Right. It is worth mentioning here (as you do below) that this was fixed
as of 9a7a9ed10d (bloom: use provided 'struct bloom_filter_settings',
2020-09-16).

> > Use the trace2 API to signal the settings used during the write, and
> > check that output in a test after manually adjusting the correct bytes
> > in the commit-graph file.
>
> This test is insufficient, as it only checks what settings trace2
> believes the Bloom filters are computed with, not what settings they
> are actually computed with; that's why it succeeded while the bug
> whose absence it was supposed to ensure was still there.
>
> More robust tests should instead look at what actually gets written to
> the commit-graph, and how that is interpreted during pathspec-limited
> revision walks.

Thanks for the test! That saved me a little bit of work trying to set up
the scenario you're describing in a reproducible way. I think that the
third test can be fixed relatively easily. The crux of the issue there
is that we are computing Bloom filters for commits, some of which
already had Bloom filters computed in an earlier layer, but with
different settings than the one that we're using to write the current
layer.

So, we need to be more aggressively checking the Bloom filter settings
in any layer we want to reuse a Bloom filter out of before reusing it
verbatim in the current layer. The patch below the scissors line is
sufficient to do that, and it causes the third test to start passing.

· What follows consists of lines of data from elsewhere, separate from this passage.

-- ==== Sys2Proof/Laws/Links.lean ====
section
/-!
SUPPORT. What each operation of Machine/Links.lean leaves as it was: the parts of State that it cannot change.
-/

namespace Sys2Proof.Machine

open Sys2Proof

theorem State.disablePair_frame (s : State) (a1 : Nat) :
    (State.disablePair s a1).pending = s.pending ∧
    (State.disablePair s a1).time = s.time ∧
    (State.disablePair s a1).tick = s.tick ∧
    (State.disablePair s a1).free = s.free ∧
    (State.disablePair s a1).tl = s.tl ∧
    (State.disablePair s a1).mu = s.mu ∧
    (State.disablePair s a1).hk = s.hk ∧
    (State.disablePair s a1).log = s.log ∧
    (State.disablePair s a1).seqs = s.seqs ∧
    (State.disablePair s a1).dict = s.dict ∧
    (State.disablePair s a1).mclk = s.mclk ∧
    (State.disablePair s a1).sd = s.sd ∧
    (State.disablePair s a1).aux = s.aux ∧
    (State.disablePair s a1).enc = s.enc ∧
    (State.disablePair s a1).eng = s.eng ∧
    (State.disablePair s a1).slices = s.slices ∧
    (State.disablePair s a1).gl = s.gl ∧
    (State.disablePair s a1).ref = s.ref ∧
    (State.disablePair s a1).cp = s.cp ∧
    (State.disablePair s a1).flk = s.flk ∧
    (State.disablePair s a1).ring = s.ring ∧
    (State.disablePair s a1).can = s.can ∧
    (State.disablePair s a1).canPub = s.canPub ∧
    (State.disablePair s a1).eth = s.eth ∧
    (State.disablePair s a1).tio = s.tio ∧
    (State.disablePair s a1).dia = s.dia := by
  have k1 := @State.discardOwned_frame
  unfold State.disablePair
  simp [k1]

theorem State.pairError_frame (s : State) (a1 : Nat) (a2 : Nat) :
    (State.pairError s a1 a2).pending = s.pending ∧
    (State.pairError s a1 a2).time = s.time ∧
    (State.pairError s a1 a2).tick = s.tick ∧
    (State.pairError s a1 a2).free = s.free ∧
    (State.pairError s a1 a2).tl = s.tl ∧
    (State.pairError s a1 a2).mu = s.mu ∧
    (State.pairError s a1 a2).hk = s.hk ∧
    (State.pairError s a1 a2).log = s.log ∧
    (State.pairError s a1 a2).seqs = s.seqs ∧
    (State.pairError s a1 a2).dict = s.dict ∧
    (State.pairError s a1 a2).mclk = s.mclk ∧
    (State.pairError s a1 a2).sd = s.sd ∧
    (State.pairError s a1 a2).aux = s.aux ∧
    (State.pairError s a1 a2).enc = s.enc ∧
    (State.pairError s a1 a2).eng = s.eng ∧
    (State.pairError s a1 a2).slices = s.slices ∧
    (State.pairError s a1 a2).gl = s.gl ∧
    (State.pairError s a1 a2).ref = s.ref ∧
    (State.pairError s a1 a2).cp = s.cp ∧
    (State.pairError s a1 a2).flk = s.flk ∧
    (State.pairError s a1 a2).ring = s.ring ∧
    (State.pairError s a1 a2).can = s.can ∧
    (State.pairError s a1 a2).canPub = s.canPub ∧
    (State.pairError s a1 a2).eth = s.eth ∧
    (State.pairError s a1 a2).tio = s.tio ∧
    (State.pairError s a1 a2).dia = s.dia := by
  have k1 := @State.devEvent_frame
  have k2 := @State.disablePair_frame
  unfold State.pairError
  simp [k1, k2]

theorem effSqTailDoorbell_frame (a0 : Fin 16) (a1 : Word) (s : State) :
    (effSqTailDoorbell a0 a1 s).pending = s.pending ∧
    (effSqTailDoorbell a0 a1 s).time = s.time ∧
    (effSqTailDoorbell a0 a1 s).tick = s.tick ∧
    (effSqTailDoorbell a0 a1 s).free = s.free ∧
    (effSqTailDoorbell a0 a1 s).tl = s.tl ∧
    (effSqTailDoorbell a0 a1 s).mu = s.mu ∧
    (effSqTailDoorbell a0 a1 s).hk = s.hk ∧
    (effSqTailDoorbell a0 a1 s).log = s.log ∧
    (effSqTailDoorbell a0 a1 s).seqs = s.seqs ∧
    (effSqTailDoorbell a0 a1 s).dict = s.dict ∧
    (effSqTailDoorbell a0 a1 s).mclk = s.mclk ∧
    (effSqTailDoorbell a0 a1 s).sd = s.sd ∧
    (effSqTailDoorbell a0 a1 s).aux = s.aux ∧
    (effSqTailDoorbell a0 a1 s).enc = s.enc ∧
    (effSqTailDoorbell a0 a1 s).eng = s.eng ∧
    (effSqTailDoorbell a0 a1 s).slices = s.slices ∧
    (effSqTailDoorbell a0 a1 s).gl = s.gl ∧
    (effSqTailDoorbell a0 a1 s).ref = s.ref ∧
    (effSqTailDoorbell a0 a1 s).cp = s.cp ∧
    (effSqTailDoorbell a0 a1 s).flk = s.flk ∧
    (effSqTailDoorbell a0 a1 s).ring = s.ring ∧
    (effSqTailDoorbell a0 a1 s).can = s.can ∧
    (effSqTailDoorbell a0 a1 s).canPub = s.canPub ∧
    (effSqTailDoorbell a0 a1 s).eth = s.eth ∧
    (effSqTailDoorbell a0 a1 s).tio = s.tio ∧
    (effSqTailDoorbell a0 a1 s).dia = s.dia := by
  have k1 := @State.pairError_frame
  have k2 := @State.ite_frame
  unfold effSqTailDoorbell
  simp [k1, k2]

theorem effCqHeadDoorbell_frame (a0 : Fin 16) (a1 : Word) (s : State) :
    (effCqHeadDoorbell a0 a1 s).pending = s.pending ∧
    (effCqHeadDoorbell a0 a1 s).time = s.time ∧
    (effCqHeadDoorbell a0 a1 s).tick = s.tick ∧
    (effCqHeadDoorbell a0 a1 s).free = s.free ∧
    (effCqHeadDoorbell a0 a1 s).tl = s.tl ∧
    (effCqHeadDoorbell a0 a1 s).mu = s.mu ∧
    (effCqHeadDoorbell a0 a1 s).hk = s.hk ∧
    (effCqHeadDoorbell a0 a1 s).log = s.log ∧
    (effCqHeadDoorbell a0 a1 s).seqs = s.seqs ∧
    (effCqHeadDoorbell a0 a1 s).dict = s.dict ∧
    (effCqHeadDoorbell a0 a1 s).mclk = s.mclk ∧
    (effCqHeadDoorbell a0 a1 s).sd = s.sd ∧
    (effCqHeadDoorbell a0 a1 s).aux = s.aux ∧
    (effCqHeadDoorbell a0 a1 s).enc = s.enc ∧
    (effCqHeadDoorbell a0 a1 s).eng = s.eng ∧
    (effCqHeadDoorbell a0 a1 s).slices = s.slices ∧
    (effCqHeadDoorbell a0 a1 s).gl = s.gl ∧
    (effCqHeadDoorbell a0 a1 s).ref = s.ref ∧
    (effCqHeadDoorbell a0 a1 s).cp = s.cp ∧
    (effCqHeadDoorbell a0 a1 s).flk = s.flk ∧
    (effCqHeadDoorbell a0 a1 s).ring = s.ring ∧
    (effCqHeadDoorbell a0 a1 s).can = s.can ∧
    (effCqHeadDoorbell a0 a1 s).canPub = s.canPub ∧
    (effCqHeadDoorbell a0 a1 s).eth = s.eth ∧
    (effCqHeadDoorbell a0 a1 s).tio = s.tio ∧
    (effCqHeadDoorbell a0 a1 s).dia = s.dia := by
  have k1 := @State.pairError_frame
  have k2 := @State.ite_frame
  unfold effCqHeadDoorbell
  simp [k1, k2]

theorem effQcfgEnable_frame (a0 : Fin 16) (a1 : Word) (s : State) :
    (effQcfgEnable a0 a1 s).pending = s.pending ∧
    (effQcfgEnable a0 a1 s).time = s.time ∧
    (effQcfgEnable a0 a1 s).tick = s.tick ∧
    (effQcfgEnable a0 a1 s).free = s.free ∧
    (effQcfgEnable a0 a1 s).tl = s.tl ∧
    (effQcfgEnable a0 a1 s).mu = s.mu ∧
    (effQcfgEnable a0 a1 s).hk = s.hk ∧
    (effQcfgEnable a0 a1 s).log = s.log ∧
    (effQcfgEnable a0 a1 s).seqs = s.seqs ∧
    (effQcfgEnable a0 a1 s).dict = s.dict ∧
    (effQcfgEnable a0 a1 s).mclk = s.mclk ∧
    (effQcfgEnable a0 a1 s).sd = s.sd ∧
    (effQcfgEnable a0 a1 s).aux = s.aux ∧
    (effQcfgEnable a0 a1 s).enc = s.enc ∧
    (effQcfgEnable a0 a1 s).eng = s.eng ∧
    (effQcfgEnable a0 a1 s).slices = s.slices ∧
    (effQcfgEnable a0 a1 s).gl = s.gl ∧
    (effQcfgEnable a0 a1 s).ref = s.ref ∧
    (effQcfgEnable a0 a1 s).cp = s.cp ∧
    (effQcfgEnable a0 a1 s).flk = s.flk ∧
    (effQcfgEnable a0 a1 s).ring = s.ring ∧
    (effQcfgEnable a0 a1 s).can = s.can ∧
    (effQcfgEnable a0 a1 s).canPub = s.canPub ∧
    (effQcfgEnable a0 a1 s).eth = s.eth ∧
    (effQcfgEnable a0 a1 s).tio = s.tio ∧
    (effQcfgEnable a0 a1 s).dia = s.dia := by
  have k1 := @State.devEvent_frame
  have k2 := @State.pairError_frame
  have k3 := @State.ite_frame
  unfold effQcfgEnable
  simp [k1, k2, k3]

theorem effQcfgDisable_frame (a0 : Fin 16) (a1 : Word) (s : State) :
    (effQcfgDisable a0 a1 s).pending = s.pending ∧
    (effQcfgDisable a0 a1 s).time = s.time ∧
    (effQcfgDisable a0 a1 s).tick = s.tick ∧
    (effQcfgDisable a0 a1 s).free = s.free ∧
    (effQcfgDisable a0 a1 s).tl = s.tl ∧
    (effQcfgDisable a0 a1 s).mu = s.mu ∧
    (effQcfgDisable a0 a1 s).hk = s.hk ∧
    (effQcfgDisable a0 a1 s).log = s.log ∧
    (effQcfgDisable a0 a1 s).seqs = s.seqs ∧
    (effQcfgDisable a0 a1 s).dict = s.dict ∧
    (effQcfgDisable a0 a1 s).mclk = s.mclk ∧
    (effQcfgDisable a0 a1 s).sd = s.sd ∧
    (effQcfgDisable a0 a1 s).aux = s.aux ∧
    (effQcfgDisable a0 a1 s).enc = s.enc ∧
    (effQcfgDisable a0 a1 s).eng = s.eng ∧
    (effQcfgDisable a0 a1 s).slices = s.slices ∧
    (effQcfgDisable a0 a1 s).gl = s.gl ∧
    (effQcfgDisable a0 a1 s).ref = s.ref ∧
    (effQcfgDisable a0 a1 s).cp = s.cp ∧
    (effQcfgDisable a0 a1 s).flk = s.flk ∧
    (effQcfgDisable a0 a1 s).ring = s.ring ∧
    (effQcfgDisable a0 a1 s).can = s.can ∧
    (effQcfgDisable a0 a1 s).canPub = s.canPub ∧
    (effQcfgDisable a0 a1 s).eth = s.eth ∧
    (effQcfgDisable a0 a1 s).tio = s.tio ∧
    (effQcfgDisable a0 a1 s).dia = s.dia := by
  have k1 := @State.disablePair_frame
  have k2 := @State.ite_frame
  unfold effQcfgDisable
  simp [k1, k2]

theorem effCompletionPost_frame (a0 : Fin 16) (s : State) :
    (effCompletionPost a0 s).pending = s.pending ∧
    (effCompletionPost a0 s).time = s.time ∧
    (effCompletionPost a0 s).tick = s.tick ∧
    (effCompletionPost a0 s).free = s.free ∧
    (effCompletionPost a0 s).tl = s.tl ∧
    (effCompletionPost a0 s).mu = s.mu ∧
    (effCompletionPost a0 s).hk = s.hk ∧
    (effCompletionPost a0 s).log = s.log ∧
    (effCompletionPost a0 s).seqs = s.seqs ∧
    (effCompletionPost a0 s).dict = s.dict ∧
    (effCompletionPost a0 s).mclk = s.mclk ∧
    (effCompletionPost a0 s).sd = s.sd ∧
    (effCompletionPost a0 s).aux = s.aux ∧
    (effCompletionPost a0 s).enc = s.enc ∧
    (effCompletionPost a0 s).eng = s.eng ∧
    (effCompletionPost a0 s).slices = s.slices ∧
    (effCompletionPost a0 s).gl = s.gl ∧
    (effCompletionPost a0 s).ref = s.ref ∧
    (effCompletionPost a0 s).cp = s.cp ∧
    (effCompletionPost a0 s).flk = s.flk ∧
    (effCompletionPost a0 s).ring = s.ring ∧
    (effCompletionPost a0 s).can = s.can ∧
    (effCompletionPost a0 s).canPub = s.canPub ∧
    (effCompletionPost a0 s).eth = s.eth ∧
    (effCompletionPost a0 s).tio = s.tio ∧
    (effCompletionPost a0 s).dia = s.dia := by
  have k1 := @State.postCq_frame
  have k2 := @State.ite_frame
  unfold effCompletionPost
  dsimp only
  repeat' (first | (simp [k1, k2]; done) | split)

theorem State.pcieLost_frame (s : State) :
    (State.pcieLost s).pending = s.pending ∧
    (State.pcieLost s).time = s.time ∧
    (State.pcieLost s).tick = s.tick ∧
    (State.pcieLost s).tl = s.tl ∧
    (State.pcieLost s).hk = s.hk ∧
    (State.pcieLost s).log = s.log ∧
    (State.pcieLost s).seqs = s.seqs ∧
    (State.pcieLost s).mclk = s.mclk ∧
    (State.pcieLost s).sd = s.sd ∧
    (State.pcieLost s).aux = s.aux ∧
    (State.pcieLost s).enc = s.enc ∧
    (State.pcieLost s).slices = s.slices ∧
    (State.pcieLost s).gl = s.gl ∧
    (State.pcieLost s).cp = s.cp ∧
    (State.pcieLost s).flk = s.flk ∧
    (State.pcieLost s).ring = s.ring ∧
    (State.pcieLost s).can = s.can ∧
    (State.pcieLost s).canPub = s.canPub ∧
    (State.pcieLost s).eth = s.eth ∧
    (State.pcieLost s).tio = s.tio ∧
    (State.pcieLost s).dia = s.dia := by
  have k1 := @State.endSession_frame
  have k2 := @State.pairError_frame
  have k3 := @State.ite_frame
  unfold State.pcieLost
  (repeat' (first | split | simp [k1, k2, k3])) <;> (repeat' apply And.intro) <;> (first | rw [foldl_pending] | rw [foldl_time] | rw [foldl_tick] | rw [foldl_tl] | rw [foldl_hk] | rw [foldl_log] | rw [foldl_seqs] | rw [foldl_mclk] | rw [foldl_sd] | rw [foldl_aux] | rw [foldl_enc] | rw [foldl_slices] | rw [foldl_gl] | rw [foldl_cp] | rw [foldl_flk] | rw [foldl_ring] | rw [foldl_can] | rw [foldl_canPub] | rw [foldl_eth] | rw [foldl_tio] | rw [foldl_dia] | skip) <;> intros <;> (repeat' (first | split | simp [k1, k2, k3]))

theorem effPerstAssert_frame (s : State) :
    (effPerstAssert s).pending = s.pending ∧
    (effPerstAssert s).time = s.time ∧
    (effPerstAssert s).tick = s.tick ∧
    (effPerstAssert s).tl = s.tl ∧
    (effPerstAssert s).hk = s.hk ∧
    (effPerstAssert s).log = s.log ∧
    (effPerstAssert s).seqs = s.seqs ∧
    (effPerstAssert s).mclk = s.mclk ∧
    (effPerstAssert s).sd = s.sd ∧
    (effPerstAssert s).aux = s.aux ∧
    (effPerstAssert s).enc = s.enc ∧
    (effPerstAssert s).slices = s.slices ∧
    (effPerstAssert s).gl = s.gl ∧
    (effPerstAssert s).cp = s.cp ∧
    (effPerstAssert s).flk = s.flk ∧
    (effPerstAssert s).ring = s.ring ∧
    (effPerstAssert s).can = s.can ∧
    (effPerstAssert s).canPub = s.canPub ∧
    (effPerstAssert s).eth = s.eth ∧
    (effPerstAssert s).tio = s.tio ∧
    (effPerstAssert s).dia = s.dia := by
  have k1 := @State.pcieLost_frame
  unfold effPerstAssert
  simp [k1]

...But, teaching the revision machinery how to handle a walk through
commits in multiple commit-graph layers with incompatible Bloom filter
settings is trickier. Right now we compute all of the Bloom keys up
front using the Bloom filter settings in the top layer. I think we'd
probably want to change this to lazily compute those keys by:

  - Keeping around the contents of the Bloom keys, i.e., the pathspecs
    themselves.

  - Keeping a hashmap from Bloom filter settings to computed Bloom keys
    corresponding to those settings.

  - Lazily filling in that hashmap as we traverse through different
    commits.

At least, that's the best way that I can think to do it. It does get
kind of slow, though; we'd have to scan every commit graph layer at each
commit in the worst case to find the actual 'struct commit_graph *' in
order to get its Bloom filter settings. So, I think that's sort of
show-stoppingly slow, and that we should probably think more deeply
about it before taking up that direction.

Maybe Stolee has some better thoughts about how we can quickly go from a
commit to either (a) the commit-graph struct that that commit is stored
in, or (b) the Bloom filter settings belonging to that struct.

Thanks,
Taylor

--- >8 ---

Subject: [PATCH] bloom: recompute filters with incompatible settings
---
 bloom.c        | 21 +++++++++++++++++++--
 commit-graph.c |  4 ++--
 2 files changed, 21 insertions(+), 4 deletions(-)

diff --git a/bloom.c b/bloom.c
index 68c73200a5..30da128474 100644
--- a/bloom.c
+++ b/bloom.c
@@ -30,7 +30,8 @@ static inline unsigned char get_bitmask(uint32_t pos)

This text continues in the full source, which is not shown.